/-- A bank LOADING with a hole at 1, one with an equal chainage at 1, one with an inconsistent record at 1; N at the ends
of its range and beyond; no bank LOADING. -/
theorem witness_PlanClose_refused :
    let s (l : List Station) : State := blocks fun b => { b with plan := { b.plan with a := bankOf .loading l } }
    let odd : Station := { station 9 6 with right := none }
    asked.MaySurvey .guidance asking ∧ asked.blocks.plan.a.state ≠ .loading ∧ asked.blocks.plan.b.state ≠ .loading
      ∧ (s []).MaySurvey .guidance asking ∧ ((s []).blocks.plan.bank .a).state = .loading
      ∧ ((s []).blocks.plan.bank (otherBank .a)).state ≠ .loading
      ∧ ((s [station 5 6]).blocks.plan.bank .a).stations.take 2 = [station 5 6].map some ++ none :: []
      ∧ ((s [station 5 6, station 5 7]).blocks.plan.bank .a).stations.take 2 =
          ([] ++ station 5 6 :: station 5 7 :: []).map some
      ∧ (([] : List Station) ++ [station 5 6]).Pairwise (fun v w => v.chainage < w.chainage)
      ∧ ((s [station 5 6, odd]).blocks.plan.bank .a).stations.take 2 = ([station 5 6] ++ odd :: []).map some
      ∧ ([station 5 6] ++ odd :: []).Pairwise (fun v w => v.chainage < w.chainage)
      ∧ FitsItsMode (station 5 6) ∧ ¬FitsItsMode odd := by decide +kernel

/-- Each state a bank may be discarded in: ACTIVE alone, with a READY bank, with a side in AUTO, LOADING, EMPTY. -/
theorem witness_PlanDiscard :
    let s : State := blocks fun b =>
      { planned b with plan := { (planned b).plan with b := bankOf .ready [station 126000 6, station 127000 7] } }
    (blocks planned).MaySurvey .guidance asking ∧ ((blocks planned).blocks.plan.bank .a).state = .active
      ∧ (cutting.blocks.plan.bank .a).state = .active ∧ cutting.blocks.sides.left.state = .auto
      ∧ (s.blocks.plan.bank .a).state = .active ∧ (s.blocks.plan.bank (otherBank .a)).state = .ready
      ∧ (s.blocks.plan.bank .b).stationList ≠ [] ∧ s.blocks.sides.left.state ≠ .auto
      ∧ ((closing 125001).blocks.plan.bank .b).state = .loading
      ∧ (State.reset.blocks.plan.bank .a).state = .empty := by decide

theorem witness_ObstAdd :
    let payload : List Byte :=
      [0x0C#8, 0x01#8, 0xE9#8, 0xD8#8, 0x01#8, 0xEA#8, 0x28#8, 0x03#8, 0x01#8, 0x90#8, 0x14#8]
    (carrying payload cutting).MaySurvey .guidance (frameWith payload)
      ∧ obstOfBytes payload = .entry { cover with id := 12 }
      ∧ cutting.blocks.obst.entries.Pairwise (fun x y => x.start ≤ y.start)
      ∧ cutting.blocks.obst.entries.findIdx? (fun x => decide (x.id = 12)) = none := by decide

/-- Ten bytes, twelve bytes, and the ends of three ranges with the first value beyond each. -/
theorem witness_ObstAdd_refused :
    let payload (id stop rate : Byte) : List Byte :=
      [id, 0x01#8, 0xE9#8, 0xD8#8, 0x01#8, 0xE9#8, stop, 0x03#8, 0x01#8, 0x90#8, rate]
    (carrying (payload 1 0xD8 1) cutting).MaySurvey .guidance (frameWith (payload 1 0xD8 1))
      ∧ obstOfBytes ((payload 1 0xD8 1).take 10) = .bad .rate ∧ obstOfBytes ((payload 1 0xD8 1) ++ [0]) = .misfit
      ∧ obstOfBytes (payload 255 0xD8 100) = .entry { cover with id := 255, stop := 125400, rate := 100 }
      ∧ obstOfBytes (payload 0 0xD8 1) = .bad .id ∧ obstOfBytes (payload 1 0xD7 1) = .bad .startAfterStop
      ∧ obstOfBytes (payload 1 0xD8 0) = .bad .rate ∧ obstOfBytes (payload 1 0xD8 101) = .bad .rate := by decide

/-- Ids 1 and 255 lie in the range of an id; 9 is held. -/
theorem witness_ObstRemove :
    cutting.MaySurvey .guidance asking ∧ (req .guidance).fits = true ∧ 1 ≤ 1 ∧ 255 ≤ 255
      ∧ cutting.blocks.obst.entries.findIdx? (fun x => decide (x.id = 9)) = some 1
      ∧ cutting.blocks.obst.entries.findIdx? (fun x => decide (x.id = 255)) = none := by decide

def slopeValues : SegValues :=
  { mode := .depthSlope, master := some .left, left := some 1200, right := none, slope := some 250, material := .asphalt }

/-- A segment in DEPTH-SLOPE with the left side as master, both sides routed to their ropes. -/
def masterSlope (state : SideState) : State :=
  blocks fun b =>
    let b := ropes 880 900 (planned b)
    { b with
      plan := { b.plan with values := some slopeValues }
      sides := { b.sides with right := { sideStart with state := state } } }

theorem witness_Samples :
    cutting.powered = true ∧ linkOf .ropeL = some .ropeL
      ∧ (∀ a ∈ cutting.blocks.router.acquisitions.get (srcSide .ropeL), a.source ≠ .ropeL)
      ∧ cutting.blocks.router.routes.get (srcSide .ropeL) = .src .ropeL
      ∧ cutting.blocks.router.routes.get (srcSide .sonicL) ≠ .src .sonicL
      ∧ (cutting.blocks.sides.get (srcSide .ropeL)).state = .auto
      ∧ (asked.blocks.sides.get (srcSide .ropeL)).state ∈ [.off, .manual, .touchOff] ∧ deriving6.powered = true
      ∧ (deriving6.blocks.router.sources.get .ropeL).measured = some 880 := by decide

/-- A sample moves the master's command, with the slave in AUTO and in HOLD. -/
theorem witness_Samples_master :
    ∀ x ∈ [SideState.auto, .hold],
      ((masterSlope x).blocks.plan.values.map fun v => (v.mode, v.master)) = some (.depthSlope, some .left)
        ∧ ((masterSlope x).blocks.sides.get (other .left)).state = x
        ∧ (masterSlope x).blocks.depth.sides.left.command = 0
        ∧ see (fun t => t.blocks.depth.sides.left.command) (.sampleArrival .ropeL 1000 true) (masterSlope x) = some 1000 := by
  decide +kernel

/-- The derived side in OFF and in AUTO, its reference side's source sampled, good and bad, or gone stale. -/
theorem witness_Samples_derived :
    ∀ x ∈ [SideState.off, .auto],
      let s : State := { deriving6 with blocks := { deriving6.blocks with
        sides := { deriving6.blocks.sides with right := { sideStart with state := x } } } }
      s.powered = true ∧ (∀ a ∈ s.blocks.router.acquisitions.get (srcSide .ropeL), a.source ≠ .ropeL)
        ∧ s.blocks.router.routes.get (srcSide .ropeL) = .src .ropeL
        ∧ s.blocks.router.routes.get (other (srcSide .ropeL)) = .slopeDerived
        ∧ s.blocks.router.slope.valid = true ∧ s.blocks.router.slope.measured = some 150
        ∧ (s.blocks.router.sources.get .ropeL).stale = .running ∧ s.blocks.router.slope.stale = .running
        ∧ see (fun t => (t.blocks.router.derivedValid, t.blocks.sides.right.state)) (.sampleArrival .ropeL 890 true) s =
            some (true, x)
        ∧ see (fun t => (t.blocks.router.derivedValid, t.blocks.sides.right.state)) (.sampleArrival .ropeL 890 false) s =
            some (false, if x = .auto then .hold else x) := by decide +kernel

theorem witness_StaleExpiry :
    cutting.powered = true ∧ (cutting.blocks.router.sources.get .ropeL).stale = .running
      ∧ cutting.blocks.router.routes.get (srcSide .ropeL) = .src .ropeL
      ∧ (cutting.blocks.sides.get (srcSide .ropeL)).state = .auto
      ∧ (blocks fun b => { b with router := { b.router with slope := measuring 150 0 } }).blocks.router.slope.stale =
          .running := by decide

theorem witness_MayMove :
    (blocks held).MayMove (req .console) .left asking ∧ deviated.MayMove (req .console) .right asking
      ∧ touchedL.MayMove (req .panelL) .left asking := by decide

/-- Section 4.6: the reference side of a derived side in AUTO is routed to a source that is not valid. -/
theorem witness_Route_reference :
    let s : State := { deriving6 with blocks := { held deriving6.blocks with
      sides := { deriving6.blocks.sides with right := { sideStart with state := .auto } } } }
    s.MayMove (req .console) .left asking ∧ (s.blocks.sides.get .left).state ∈ [.off, .manual]
      ∧ s.blocks.router.routes.get .left ≠ .src .sonicL ∧ s.blocks.router.routes.get (other .left) = .slopeDerived
      ∧ (s.blocks.router.sources.get .sonicL).valid = false := by decide

theorem witness_GuideDepth :
    cutting.MaySurvey .guidance asking ∧ (req .guidance).fits = true
      ∧ (∀ y, ∀ a ∈ cutting.blocks.router.acquisitions.get y, a.source ≠ .guideL ∧ a.source ≠ .guideR) :=
  ⟨by decide, by decide, no_acquisition (by decide) (P := fun _ a => a.source ≠ .guideL ∧ a.source ≠ .guideR)⟩

/-- Both sides routed to their guide sources, the left in a tracking state and the right in AUTO. -/
theorem witness_GuideDepth_told :
    let s : State := blocks fun b => { b with
      router := { b.router with routes := { left := .src .guideL, right := .src .guideR } }
      sides := { b.sides with right := { sideStart with state := .auto } } }
    s.MaySurvey .guidance asking ∧ s.blocks.router.routes.get (srcSide .guideL) = .src .guideL
      ∧ s.blocks.router.routes.get (srcSide .guideR) = .src .guideR
      ∧ (s.blocks.sides.get (srcSide .guideL)).state ∈ [.off, .manual, .touchOff]
      ∧ (s.blocks.sides.get (srcSide .guideR)).state = .auto ∧ s.blocks.router.acquisitions.left = none
      ∧ s.blocks.router.acquisitions.right = none := by decide

/-- An acquisition on guide-L: the fifteenth sample and the sixteenth, good with a spread of 20 and of 21, and bad; and
what becomes of it. -/
theorem witness_TouchOffEnds_guide :
    ∀ x ∈ [((14 : Nat), (430 : Int), true), (15, 430, true), (15, 431, true), (15, 430, false)],
      let a : Acquisition := { acquiring x.1 6207 410 430 with source := .guideL }
      let s : State := blocks fun b => { touching a b with
        router := { (touching a b).router with routes := { b.router.routes with left := .src .guideL } } }
      s.MaySurvey .guidance asking ∧ s.blocks.router.acquisitions.get .left = some a ∧ a.source = guideOf .left
        ∧ a.count ≤ 15 ∧ (s.blocks.sides.get .left).state = .touchOff ∧ a.previous = .manual
        ∧ s.blocks.router.acquisitions.get (other .left) = none
        ∧ see (fun t => (t.blocks.router.acquisitions.left.isSome, t.blocks.router.touchOff.map (·.passed)))
            (.guideDepth (req .guidance) (some { raw := x.2.1, good := x.2.2 }) none) s =
          some (decide (x.1 = 14),
            if x.1 = 14 then none else some (decide (x.2.1 = 430) && x.2.2)) := by decide +kernel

**PROBLEM STATEMENT**:
Retype only this portion of the data above: the line containing "let payload (id", the line containing "(carrying (payload 1", and all lines between them, exactly.

**EXERCISE ANSWER**:
    let payload (id stop rate : Byte) : List Byte :=
      [id, 0x01#8, 0xE9#8, 0xD8#8, 0x01#8, 0xE9#8, stop, 0x03#8, 0x01#8, 0x90#8, rate]
    (carrying (payload 1 0xD8 1) cutting).MaySurvey .guidance (frameWith (payload 1 0xD8 1))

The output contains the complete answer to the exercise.